§ Activity:
In the material below, find the line that contains "rw [readEffect_of_ne_dout (hostReg_ne_dout" and the line that contains "Outside the map -/", then write out exactly those two lines and everything between them.

§ Input for this task:
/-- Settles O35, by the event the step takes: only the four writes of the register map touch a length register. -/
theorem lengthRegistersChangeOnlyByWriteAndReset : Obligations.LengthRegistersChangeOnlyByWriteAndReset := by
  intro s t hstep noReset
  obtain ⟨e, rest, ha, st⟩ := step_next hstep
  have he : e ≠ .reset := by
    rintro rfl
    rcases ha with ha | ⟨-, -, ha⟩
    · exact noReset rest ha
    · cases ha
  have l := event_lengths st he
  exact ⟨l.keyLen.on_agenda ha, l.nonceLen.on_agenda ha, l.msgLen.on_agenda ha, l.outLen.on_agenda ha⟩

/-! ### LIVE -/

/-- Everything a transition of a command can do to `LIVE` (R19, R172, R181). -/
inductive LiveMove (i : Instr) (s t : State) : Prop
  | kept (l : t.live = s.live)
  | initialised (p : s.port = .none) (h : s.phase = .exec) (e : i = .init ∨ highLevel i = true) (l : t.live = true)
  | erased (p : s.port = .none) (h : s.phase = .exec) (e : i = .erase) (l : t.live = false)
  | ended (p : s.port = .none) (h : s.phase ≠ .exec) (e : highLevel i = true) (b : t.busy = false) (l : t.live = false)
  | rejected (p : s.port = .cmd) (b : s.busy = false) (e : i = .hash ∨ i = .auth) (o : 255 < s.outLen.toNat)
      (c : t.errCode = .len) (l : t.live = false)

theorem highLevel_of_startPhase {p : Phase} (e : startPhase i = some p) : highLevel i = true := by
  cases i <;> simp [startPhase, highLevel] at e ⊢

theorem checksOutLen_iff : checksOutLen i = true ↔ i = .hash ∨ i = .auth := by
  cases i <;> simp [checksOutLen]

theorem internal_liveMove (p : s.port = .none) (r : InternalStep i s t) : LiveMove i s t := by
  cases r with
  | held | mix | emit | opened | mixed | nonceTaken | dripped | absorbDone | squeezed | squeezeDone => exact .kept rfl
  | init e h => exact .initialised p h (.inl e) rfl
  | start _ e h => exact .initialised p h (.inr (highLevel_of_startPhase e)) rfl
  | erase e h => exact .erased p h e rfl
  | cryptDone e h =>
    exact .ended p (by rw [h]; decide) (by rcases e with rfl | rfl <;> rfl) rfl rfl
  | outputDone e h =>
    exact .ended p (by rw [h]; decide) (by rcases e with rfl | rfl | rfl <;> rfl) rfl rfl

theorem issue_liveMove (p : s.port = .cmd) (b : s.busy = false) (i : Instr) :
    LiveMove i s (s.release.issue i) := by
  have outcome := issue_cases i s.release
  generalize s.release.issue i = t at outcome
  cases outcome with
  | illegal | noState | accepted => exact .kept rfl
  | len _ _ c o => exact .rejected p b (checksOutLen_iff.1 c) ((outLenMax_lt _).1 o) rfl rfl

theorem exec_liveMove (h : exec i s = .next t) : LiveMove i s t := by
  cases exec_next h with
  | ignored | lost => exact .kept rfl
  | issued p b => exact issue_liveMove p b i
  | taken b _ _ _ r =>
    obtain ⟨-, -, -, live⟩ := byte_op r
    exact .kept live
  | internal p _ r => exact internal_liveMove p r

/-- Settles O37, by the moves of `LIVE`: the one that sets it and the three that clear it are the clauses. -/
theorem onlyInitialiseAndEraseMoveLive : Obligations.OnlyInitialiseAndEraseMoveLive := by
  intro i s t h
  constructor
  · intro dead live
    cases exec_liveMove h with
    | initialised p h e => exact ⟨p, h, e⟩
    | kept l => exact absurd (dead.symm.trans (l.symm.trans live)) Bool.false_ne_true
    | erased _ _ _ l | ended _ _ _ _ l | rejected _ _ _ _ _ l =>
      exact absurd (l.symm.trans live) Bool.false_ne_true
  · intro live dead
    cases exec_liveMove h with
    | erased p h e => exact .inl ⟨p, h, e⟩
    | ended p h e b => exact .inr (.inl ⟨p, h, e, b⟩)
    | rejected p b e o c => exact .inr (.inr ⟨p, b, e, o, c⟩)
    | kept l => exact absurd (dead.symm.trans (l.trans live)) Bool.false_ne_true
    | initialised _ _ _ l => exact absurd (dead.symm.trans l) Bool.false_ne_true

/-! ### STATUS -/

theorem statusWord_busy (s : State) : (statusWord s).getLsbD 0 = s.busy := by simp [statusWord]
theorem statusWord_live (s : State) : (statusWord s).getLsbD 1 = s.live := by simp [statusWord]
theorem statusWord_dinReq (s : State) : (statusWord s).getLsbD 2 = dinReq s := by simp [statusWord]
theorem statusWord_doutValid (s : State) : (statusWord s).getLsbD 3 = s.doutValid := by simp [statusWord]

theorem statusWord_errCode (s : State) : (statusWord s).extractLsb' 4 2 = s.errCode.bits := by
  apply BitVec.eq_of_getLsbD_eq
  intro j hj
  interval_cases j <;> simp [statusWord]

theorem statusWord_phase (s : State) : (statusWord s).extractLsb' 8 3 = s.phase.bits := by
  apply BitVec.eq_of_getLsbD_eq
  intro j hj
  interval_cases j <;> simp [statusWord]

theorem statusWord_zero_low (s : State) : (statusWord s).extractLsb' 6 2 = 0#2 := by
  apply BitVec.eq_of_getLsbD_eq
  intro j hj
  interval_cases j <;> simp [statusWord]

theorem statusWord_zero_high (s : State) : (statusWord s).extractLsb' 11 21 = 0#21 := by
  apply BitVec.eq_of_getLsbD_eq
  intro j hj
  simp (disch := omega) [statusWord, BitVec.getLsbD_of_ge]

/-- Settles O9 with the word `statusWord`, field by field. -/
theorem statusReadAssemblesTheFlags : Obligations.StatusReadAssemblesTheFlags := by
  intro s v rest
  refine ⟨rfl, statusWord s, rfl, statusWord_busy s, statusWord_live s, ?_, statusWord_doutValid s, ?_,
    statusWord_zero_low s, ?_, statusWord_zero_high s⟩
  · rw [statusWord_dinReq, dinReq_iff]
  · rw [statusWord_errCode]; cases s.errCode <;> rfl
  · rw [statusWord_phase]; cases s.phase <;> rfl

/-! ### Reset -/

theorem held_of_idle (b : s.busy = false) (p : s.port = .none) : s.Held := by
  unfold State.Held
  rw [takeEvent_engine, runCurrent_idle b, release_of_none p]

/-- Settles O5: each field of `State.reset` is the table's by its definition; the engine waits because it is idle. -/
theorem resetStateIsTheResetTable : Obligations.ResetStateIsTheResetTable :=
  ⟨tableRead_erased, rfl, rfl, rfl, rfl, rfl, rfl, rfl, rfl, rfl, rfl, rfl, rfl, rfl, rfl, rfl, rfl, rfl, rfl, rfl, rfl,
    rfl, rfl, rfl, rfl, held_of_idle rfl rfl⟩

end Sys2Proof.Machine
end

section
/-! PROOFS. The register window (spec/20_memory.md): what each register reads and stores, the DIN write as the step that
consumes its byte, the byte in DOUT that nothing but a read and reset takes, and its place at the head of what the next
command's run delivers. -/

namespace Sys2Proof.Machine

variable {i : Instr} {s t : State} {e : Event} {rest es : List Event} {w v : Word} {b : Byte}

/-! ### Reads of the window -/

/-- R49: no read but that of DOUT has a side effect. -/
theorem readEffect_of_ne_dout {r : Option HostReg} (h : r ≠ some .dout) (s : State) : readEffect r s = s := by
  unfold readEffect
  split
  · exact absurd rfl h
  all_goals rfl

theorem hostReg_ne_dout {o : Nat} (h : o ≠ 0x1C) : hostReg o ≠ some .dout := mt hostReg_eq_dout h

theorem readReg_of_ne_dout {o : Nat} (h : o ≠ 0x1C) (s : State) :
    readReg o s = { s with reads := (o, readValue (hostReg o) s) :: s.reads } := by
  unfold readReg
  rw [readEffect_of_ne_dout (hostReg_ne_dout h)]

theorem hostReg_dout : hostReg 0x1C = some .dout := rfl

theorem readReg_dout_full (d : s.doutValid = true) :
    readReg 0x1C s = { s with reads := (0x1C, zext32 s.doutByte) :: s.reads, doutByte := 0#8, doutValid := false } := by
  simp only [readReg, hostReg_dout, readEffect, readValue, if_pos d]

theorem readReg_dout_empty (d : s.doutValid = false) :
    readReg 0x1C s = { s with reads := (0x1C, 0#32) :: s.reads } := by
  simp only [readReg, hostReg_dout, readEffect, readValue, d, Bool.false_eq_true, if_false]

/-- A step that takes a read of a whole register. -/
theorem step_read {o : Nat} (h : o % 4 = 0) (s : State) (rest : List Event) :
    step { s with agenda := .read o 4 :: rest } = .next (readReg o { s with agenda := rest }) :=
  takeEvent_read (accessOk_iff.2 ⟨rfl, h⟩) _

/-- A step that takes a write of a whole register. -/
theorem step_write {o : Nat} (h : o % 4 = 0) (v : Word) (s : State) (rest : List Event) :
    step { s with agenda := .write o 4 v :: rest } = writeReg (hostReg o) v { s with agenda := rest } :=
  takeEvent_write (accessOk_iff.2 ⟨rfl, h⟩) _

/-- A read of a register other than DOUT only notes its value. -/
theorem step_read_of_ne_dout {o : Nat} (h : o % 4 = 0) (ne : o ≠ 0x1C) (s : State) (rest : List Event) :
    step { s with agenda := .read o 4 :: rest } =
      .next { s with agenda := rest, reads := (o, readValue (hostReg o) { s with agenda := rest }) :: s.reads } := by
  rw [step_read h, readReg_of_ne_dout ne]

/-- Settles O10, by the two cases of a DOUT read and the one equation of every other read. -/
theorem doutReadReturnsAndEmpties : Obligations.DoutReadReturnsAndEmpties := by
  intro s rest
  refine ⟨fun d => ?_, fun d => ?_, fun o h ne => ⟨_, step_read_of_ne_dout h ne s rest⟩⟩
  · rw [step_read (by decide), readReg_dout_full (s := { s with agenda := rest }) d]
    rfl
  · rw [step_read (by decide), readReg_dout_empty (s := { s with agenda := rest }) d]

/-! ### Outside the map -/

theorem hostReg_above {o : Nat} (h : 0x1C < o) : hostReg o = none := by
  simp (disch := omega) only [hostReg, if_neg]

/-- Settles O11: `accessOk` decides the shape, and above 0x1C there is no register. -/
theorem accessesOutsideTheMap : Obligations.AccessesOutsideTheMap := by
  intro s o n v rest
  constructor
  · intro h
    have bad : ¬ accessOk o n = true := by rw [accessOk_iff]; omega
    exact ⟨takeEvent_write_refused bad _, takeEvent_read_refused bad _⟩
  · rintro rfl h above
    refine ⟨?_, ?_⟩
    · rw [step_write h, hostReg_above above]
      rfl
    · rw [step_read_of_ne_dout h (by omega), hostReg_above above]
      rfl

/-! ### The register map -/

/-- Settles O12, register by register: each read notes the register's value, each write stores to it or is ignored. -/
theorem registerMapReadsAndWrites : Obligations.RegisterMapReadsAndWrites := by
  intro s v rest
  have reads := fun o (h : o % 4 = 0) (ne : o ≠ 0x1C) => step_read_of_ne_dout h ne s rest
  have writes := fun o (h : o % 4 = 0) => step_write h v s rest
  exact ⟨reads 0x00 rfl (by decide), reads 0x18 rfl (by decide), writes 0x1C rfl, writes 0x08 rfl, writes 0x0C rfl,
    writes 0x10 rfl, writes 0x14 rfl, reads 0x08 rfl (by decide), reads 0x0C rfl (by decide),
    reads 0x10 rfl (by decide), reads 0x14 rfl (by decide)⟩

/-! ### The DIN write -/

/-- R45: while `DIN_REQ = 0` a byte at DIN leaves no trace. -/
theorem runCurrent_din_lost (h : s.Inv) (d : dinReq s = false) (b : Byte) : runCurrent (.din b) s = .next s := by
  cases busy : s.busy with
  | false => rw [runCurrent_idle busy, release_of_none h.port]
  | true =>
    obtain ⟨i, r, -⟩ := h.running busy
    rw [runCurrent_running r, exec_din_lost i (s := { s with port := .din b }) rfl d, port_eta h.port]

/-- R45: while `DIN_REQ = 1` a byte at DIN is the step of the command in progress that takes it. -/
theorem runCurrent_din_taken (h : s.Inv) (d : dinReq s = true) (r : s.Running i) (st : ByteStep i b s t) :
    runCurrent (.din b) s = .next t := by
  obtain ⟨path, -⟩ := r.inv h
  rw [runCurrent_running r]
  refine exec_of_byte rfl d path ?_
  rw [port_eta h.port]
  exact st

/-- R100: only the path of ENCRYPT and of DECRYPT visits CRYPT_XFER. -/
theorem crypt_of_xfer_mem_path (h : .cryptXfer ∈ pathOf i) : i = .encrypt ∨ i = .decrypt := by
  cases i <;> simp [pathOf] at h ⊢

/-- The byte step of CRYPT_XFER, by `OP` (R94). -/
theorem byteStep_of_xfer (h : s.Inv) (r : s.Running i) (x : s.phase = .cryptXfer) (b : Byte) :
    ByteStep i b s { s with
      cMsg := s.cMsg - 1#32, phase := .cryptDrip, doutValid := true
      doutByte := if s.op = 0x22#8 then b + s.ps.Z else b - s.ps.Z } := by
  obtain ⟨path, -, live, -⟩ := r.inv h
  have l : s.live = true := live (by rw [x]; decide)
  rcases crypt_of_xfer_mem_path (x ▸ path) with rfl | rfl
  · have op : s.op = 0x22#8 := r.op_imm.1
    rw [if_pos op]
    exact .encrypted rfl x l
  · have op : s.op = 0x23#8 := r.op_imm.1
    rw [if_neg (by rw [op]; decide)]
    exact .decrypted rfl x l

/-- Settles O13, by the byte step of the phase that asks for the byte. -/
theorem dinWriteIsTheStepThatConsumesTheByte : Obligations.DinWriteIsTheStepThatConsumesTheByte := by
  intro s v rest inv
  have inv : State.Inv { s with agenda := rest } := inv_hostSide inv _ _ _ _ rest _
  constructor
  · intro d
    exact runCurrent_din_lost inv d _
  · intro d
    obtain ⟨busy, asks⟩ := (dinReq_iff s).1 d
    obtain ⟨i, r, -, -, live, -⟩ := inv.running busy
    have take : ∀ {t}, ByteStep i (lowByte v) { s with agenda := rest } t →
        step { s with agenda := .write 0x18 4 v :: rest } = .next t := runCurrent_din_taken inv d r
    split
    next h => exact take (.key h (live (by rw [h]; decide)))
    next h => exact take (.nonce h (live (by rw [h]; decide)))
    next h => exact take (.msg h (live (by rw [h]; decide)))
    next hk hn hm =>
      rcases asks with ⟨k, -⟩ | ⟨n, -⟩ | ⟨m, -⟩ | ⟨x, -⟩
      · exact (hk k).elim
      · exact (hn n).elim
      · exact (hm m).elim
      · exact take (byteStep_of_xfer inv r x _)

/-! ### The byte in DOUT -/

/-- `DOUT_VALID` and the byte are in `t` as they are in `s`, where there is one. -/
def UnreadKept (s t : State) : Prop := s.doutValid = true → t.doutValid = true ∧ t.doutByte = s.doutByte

§ Solution to this problem:
  rw [readEffect_of_ne_dout (hostReg_ne_dout h)]

theorem hostReg_dout : hostReg 0x1C = some .dout := rfl

theorem readReg_dout_full (d : s.doutValid = true) :
    readReg 0x1C s = { s with reads := (0x1C, zext32 s.doutByte) :: s.reads, doutByte := 0#8, doutValid := false } := by
  simp only [readReg, hostReg_dout, readEffect, readValue, if_pos d]

theorem readReg_dout_empty (d : s.doutValid = false) :
    readReg 0x1C s = { s with reads := (0x1C, 0#32) :: s.reads } := by
  simp only [readReg, hostReg_dout, readEffect, readValue, d, Bool.false_eq_true, if_false]

/-- A step that takes a read of a whole register. -/
theorem step_read {o : Nat} (h : o % 4 = 0) (s : State) (rest : List Event) :
    step { s with agenda := .read o 4 :: rest } = .next (readReg o { s with agenda := rest }) :=
  takeEvent_read (accessOk_iff.2 ⟨rfl, h⟩) _

/-- A step that takes a write of a whole register. -/
theorem step_write {o : Nat} (h : o % 4 = 0) (v : Word) (s : State) (rest : List Event) :
    step { s with agenda := .write o 4 v :: rest } = writeReg (hostReg o) v { s with agenda := rest } :=
  takeEvent_write (accessOk_iff.2 ⟨rfl, h⟩) _

/-- A read of a register other than DOUT only notes its value. -/
theorem step_read_of_ne_dout {o : Nat} (h : o % 4 = 0) (ne : o ≠ 0x1C) (s : State) (rest : List Event) :
    step { s with agenda := .read o 4 :: rest } =
      .next { s with agenda := rest, reads := (o, readValue (hostReg o) { s with agenda := rest }) :: s.reads } := by
  rw [step_read h, readReg_of_ne_dout ne]

/-- Settles O10, by the two cases of a DOUT read and the one equation of every other read. -/
theorem doutReadReturnsAndEmpties : Obligations.DoutReadReturnsAndEmpties := by
  intro s rest
  refine ⟨fun d => ?_, fun d => ?_, fun o h ne => ⟨_, step_read_of_ne_dout h ne s rest⟩⟩
  · rw [step_read (by decide), readReg_dout_full (s := { s with agenda := rest }) d]
    rfl
  · rw [step_read (by decide), readReg_dout_empty (s := { s with agenda := rest }) d]

/-! ### Outside the map -/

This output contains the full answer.